I have scaled the input images using img = tf.image.convert_image_dtype(img, tf.float32). I have tried many different things and keep getting negative predictions.

# What does a single batch look like?
image_batch, label_batch = next(iter(train_data))
image_batch.shape, label_batch.shape

# Get a single image with a batch size of 1
single_image_input = tf.expand_dims(image_batch[0], axis=0)
print(f"image: min: {tf.reduce_min(single_image_input)}, max: {tf.reduce_max(single_image_input)}")
# Pass the image through our model
single_image_output_sequential = model(single_image_input)

# Check the output
print(f"output: min: {tf.reduce_min(single_image_output_sequential)}, max: {tf.reduce_max(single_image_output_sequential)}")
print(f"sum: {numpy.sum(single_image_output_sequential)}")
single_image_output_sequential

Output:

image: min: 0.0, max: 0.9990289211273193
output: min: -0.3796367049217224, max: 0.5337352752685547
sum: -0.8821430206298828

<tf.Tensor: shape=(1, 120), dtype=float32, numpy=
array([[-0.2188825 ,  0.10653329,  0.00597369,  0.12478244,  0.26514864,
        -0.26880372,  0.1822165 , -0.10658702,  0.00581348, -0.3208883 ,
        -0.24656023,  0.07816146,  0.13889077,  0.06685722,  0.05403857,
         0.03082676,  0.0735651 ,  0.04353707, -0.14945427,  0.06788599,
        -0.17124134, -0.09991369, -0.0794204 ,  0.00860454, -0.28096104,
         0.17883578,  0.40302822, -0.30102172, -0.31097123, -0.06332889,
         0.04188699, -0.2644603 , -0.10414463,  0.14845969, -0.3796367 ,
         0.12521605, -0.25900525,  0.03852078,  0.35168853, -0.06216867,
        -0.17495483,  0.04499481,  0.22087093,  0.03582342, -0.24091361,
         0.10360496,  0.185919  , -0.02944497,  0.24843341,  0.06673928,
        -0.02435508, -0.17979601, -0.03893549,  0.04256336, -0.15558268,
         0.1588718 ,  0.13245626, -0.13164645, -0.14717901,  0.03356938,
         0.00357068, -0.16383977, -0.2017885 , -0.17665851, -0.08628735,
         0.0995516 ,  0.14680424, -0.22888815,  0.14236785, -0.01733635,
         0.00285829, -0.06281093, -0.08636647,  0.08349405, -0.05924843,
        -0.0192999 ,  0.06708179,  0.08897432, -0.17808396, -0.00832896,
        -0.15415476,  0.01466018, -0.18801415, -0.04791185,  0.13846274,
        -0.04429017,  0.12047836, -0.03919715,  0.5337353 , -0.08102562,
         0.18035048,  0.1974282 ,  0.44417682,  0.12379853, -0.040514  ,
         0.10690069,  0.28111115, -0.24229927,  0.01829374, -0.00342152,
         0.3781557 , -0.15650302, -0.281237  , -0.20091408, -0.17689967,
        -0.19114447, -0.01090574,  0.28148118,  0.03928091,  0.06777059,
        -0.31927913, -0.20672244, -0.13228607, -0.00281268,  0.14999568,
        -0.01670685, -0.02973013,  0.0202262 ,  0.16579026,  0.07190445]],
      dtype=float32)>

What do I miss?

Putting the softmax activation in the Dense lsyer seems to work. Why?

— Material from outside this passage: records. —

/-- Skips and branch-stack depths (R299): `x` the depth that the word above hands on, `ms` the depths at skip targets. No skip passes
END, so the words after an END are reached by none before it: DEDUCED (log entry 69), they are checked as a part of their own that
begins with an empty stack. -/
def stackOk : List (BitVec 32) → Nat → Nat → List (Nat × Nat) → Bool
  | [], _, _, ms => ms.isEmpty
  | w :: r, i, x, ms =>
    let rest := ms.filter (fun m => m.1 != i)
    (ms.filter (fun m => m.1 == i)).all (fun m => m.2 == x) &&
    (let op := (w >>> 24).toNat
     let ix := w.toNat % 2 ^ 20
     if op = 0x10 ∨ op = 0x11 then decide (x < 16) && stackOk r (i + 1) (x + 1) rest
     else if op = 0x12 then decide (0 < x) && stackOk r (i + 1) (x - 1) rest
     else if op = 0x30 ∨ op = 0x31 then
       !(r.take ix).any (fun v => (v >>> 24).toNat == 0x3F) && decide (ix < r.length) && stackOk r (i + 1) x ((i + 1 + ix, x) :: rest)
     else if op = 0x3F then x == 0 && stackOk r (i + 1) 0 rest
     else stackOk r (i + 1) x rest)

/-- The longest paths from each word on, in instructions (R299, R297): skips go forward only. -/
def bluPaths : List (BitVec 32) → List Nat
  | [] => []
  | w :: r =>
    let ps := bluPaths r
    let op := (w >>> 24).toNat
    (1 + (if op = 0x3F then 0 else if op = 0x30 ∨ op = 0x31 then Nat.max (ps.headD 0) (ps.getD (w.toNat % 2 ^ 20) 0) else ps.headD 0)) :: ps

/-- Worst-case cost of a bit-logic program: its longest path (R299). -/
def bluCost (p : Program) : Nat := (bluPaths p.words).headD 0

/-- A bit-logic program of a task (R299). -/
def bluBad (b : Block) (e : TaskEntry) (p : Program) : Bool :=
  decide (65536 < p.words.length) || decide (4096 < p.timers.length) || decide (4096 < p.edges.length) || decide (1024 < p.counters.length) ||
  p.words.any (wordBad b e p) || !noDup (p.words.filterMap updates) || !p.words.any (fun w => (w >>> 24).toNat == 0x3F) ||
  !stackOk p.words 0 0 []

/-- Points that a function-block program writes. -/
def fbWrites (p : Program) : List Nat :=
  p.code.filterMap (fun c => match c.1 with | .storePoint i => some i | .storeQuality i => some i | .storeImag i => some i | _ => none)

/-- A variable's type matches the TYPE of its point (R301). -/
def VarType.fits (t : VarType) (typ : Nat) : Bool :=
  match t with
  | .bool => typ == 1
  | .int bits signed => (if signed then typ == 3 || (typ == 5 && bits == 32) else typ == 4)
  | .real => typ == 6
  | .time => typ == 3
  | .dpos => typ == 2
  | .cplx => typ == 7

/-- A function-block program of a task (R302). -/
def fbBad (fw : BitVec 32) (b : Block) (e : TaskEntry) (p : Program) : Bool :=
  p.family != Config.tableFamily fw || p.binds.any (fun v => !v.2.fits (mapTyp b v.1)) || (fbWrites p).any (fun i => !e.outs.contains i)

/-- Section 8, also run at a Hood load; `fw` is the running firmware. -/
def progCode (fw : BitVec 32) (b : Block) : Nat :=
  let used := b.tasks.filter (fun e => e.kind != 0)
  firstCode [
    ((mapI (taskBad b) b.tasks).any id || decide (10 < b.tasks.length), 0x02A0),
    (used.any (fun e => let p := at! b.progs e.prog; !p.fb && bluBad b e p), 0x02A1),
    (used.any (fun e => let p := at! b.progs e.prog; (p.fb && fbBad fw b e p) || (e.tickRate && e.wcet == 0xFFFFFFFF)), 0x02A2),
    (used.any (fun e => decide (2048 < e.ins.length) || decide (2048 < e.outs.length) || (e.kind == 3 && decide (256 < e.ins.length))) ||
      decide (8192 < (used.map (·.ins.length)).sum), 0x02A3)]

/-! ### Recorder plans (R254, R266, R480) -/

/-- A plan entry (R254). -/
def planBad (v : CheckEnv) (b : Block) (p : Plan) : Bool :=
  p.use &&
  (p.trg.isEmpty || decide (32 < p.trg.length) || decide (64 < p.ana.length) || decide (256 < p.bin.length) || decide (1 < p.retrig) ||
   decide (8 ≤ p.pflags) || decide (19200 < p.pre) || decide (96000 < p.post) || decide (p.maxlen < p.pre + p.post + 1) ||
   decide (192000 < p.maxlen) || decide (p.wfthr < 100) || decide (60000 < p.wfthr) || !p.rsvZero || (p.replay && decide (8 * 2 ^ 20 < p.imgSize)) ||
   p.trg.any (fun t => t.kind = 0 || decide (4 < t.kind) ||
     (if t.kind ≤ 2 then !boolPt b t.point else !([3, 4, 5, 6, 8].contains (mapTyp b t.point)))) ||
   p.ana.any (fun w => !([3, 4, 5, 6, 7, 8].contains (mapTyp b (chanIdx w))) || (decide (2 ^ 31 ≤ w) && mapTyp b (chanIdx w) != 7)) ||
   p.bin.any (fun w => !(mapTyp b (chanIdx w) == 1 || mapTyp b (chanIdx w) == 2) || (decide (2 ^ 31 ≤ w) && mapTyp b (chanIdx w) != 2)) ||
   p.laneList.any (fun n => decide (v.lanes ≤ n) || !(at! b.lanes n).lflags.getLsbD 0) ||
   (List.range 64).any (fun y => p.bays.getLsbD y && decide (v.bays ≤ y)))

/-- A fault-locator entry (R266): every entry's values are checked, EN or not. DEDUCED (log entry 109): the entry of an absent bay with
EN 0 has no group to name, so its SET_I and SET_V are not checked. -/
def flBad (v : CheckEnv) (b : Block) (bay : Nat) (e : FlEntry) : Bool :=
  let kind (s : Nat) : Nat := if s < 4 then (at! (at! b.groups bay).sets s).kind else 0
  !e.enOk || decide (1 < e.method) || (if v.bays ≤ bay then e.en else kind e.setI != 1 || decide (kind e.setV < 2)) ||
  !(realOk 0 5000 1 1000 e.r1 && realOk 10 5000 1 1000 e.x1 && realOk 0 15000 1 1000 e.r0 && realOk 10 15000 1 1000 e.x0 &&
    realOk 1 2000 1 10 e.len && realOk 5 500 1 100 e.flimin && realOk 2 100 1 100 e.grd && realOk 500 3000 1 10 e.vprop &&
    realOk 5 90 1 100 e.wfref)

/-- The record kinds of R475. -/
def evrKinds : List Nat :=
  [1, 2, 3, 4, 5, 6, 0x10, 0x11, 0x12, 0x13, 0x14, 0x15, 0x16, 0x20, 0x21, 0x30, 0x31, 0x32, 0x40, 0x41, 0x42, 0x50, 0x51, 0x52, 0x60, 0x61]

/-- A point is allocated by the map, or is one of the engine's own. -/
def allocated (b : Block) (i : Nat) : Bool := mapTyp b i != 0

/-- Section 9. -/
def planCode (v : CheckEnv) (b : Block) : Nat :=
  let used := b.plans.filter (·.use)
  firstCode [
    (b.plans.any (planBad v b) || decide (16 < b.plans.length), 0x0290),
    (decide (48 * 2 ^ 20 < (used.map (fun p => (p.pre + 1) * p.frameSize)).sum) || used.any (fun p => decide (240 * 1024 < p.needKib)), 0x0291),
    ((mapI (flBad v b) b.fls).any id || decide (48 < b.fls.length), 0x0292),
    (b.evrPlans.any (fun e => !evrKinds.contains e.kind || decide (e.last < e.first) || decide (8 < e.snappt.length) ||
      e.snappt.any (fun p => !allocated b p) || !e.rsvZero) || decide (256 < b.evrPlans.length), 0x0293)]

/-! ### Protocol maps (R161, R462, R463, R471) -/

/-- The point is mapped with this TYPE. -/
def mapsAs (b : Block) (typ i : Nat) : Bool := mapTyp b i == typ

/-- Data block `i` of a stream (R161): phasors are channel fundamentals or sequence components of its group, analog values real
points of the group, digital ones Boolean points. -/
def syncBlockBad (b : Block) (s : SyncStream) (i g : Nat) : Bool :=
  let base := groupBase g
  let within (lo n p : Nat) : Bool := decide (base + lo ≤ p) && decide (p < base + lo + n)
  !(at! s.items i).all (fun p => (within 0x10 16 p || within 0x100 16 p) && mapsAs b 7 p) ||
  !(at! s.analogs i).all (fun p => within 0 0x200 p && mapsAs b 6 p) ||
  !(at! s.digitals i).all (mapsAs b 1)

I notice that even I have specified include_top = Falsethere is still a top_activation layer in the transfer-learning model!

Have you fully read and understand the issue? I intentionally use Dense with linear activation and pass the logits to CategoricalCrossentropy with `from_logits=True` and this should work as expected!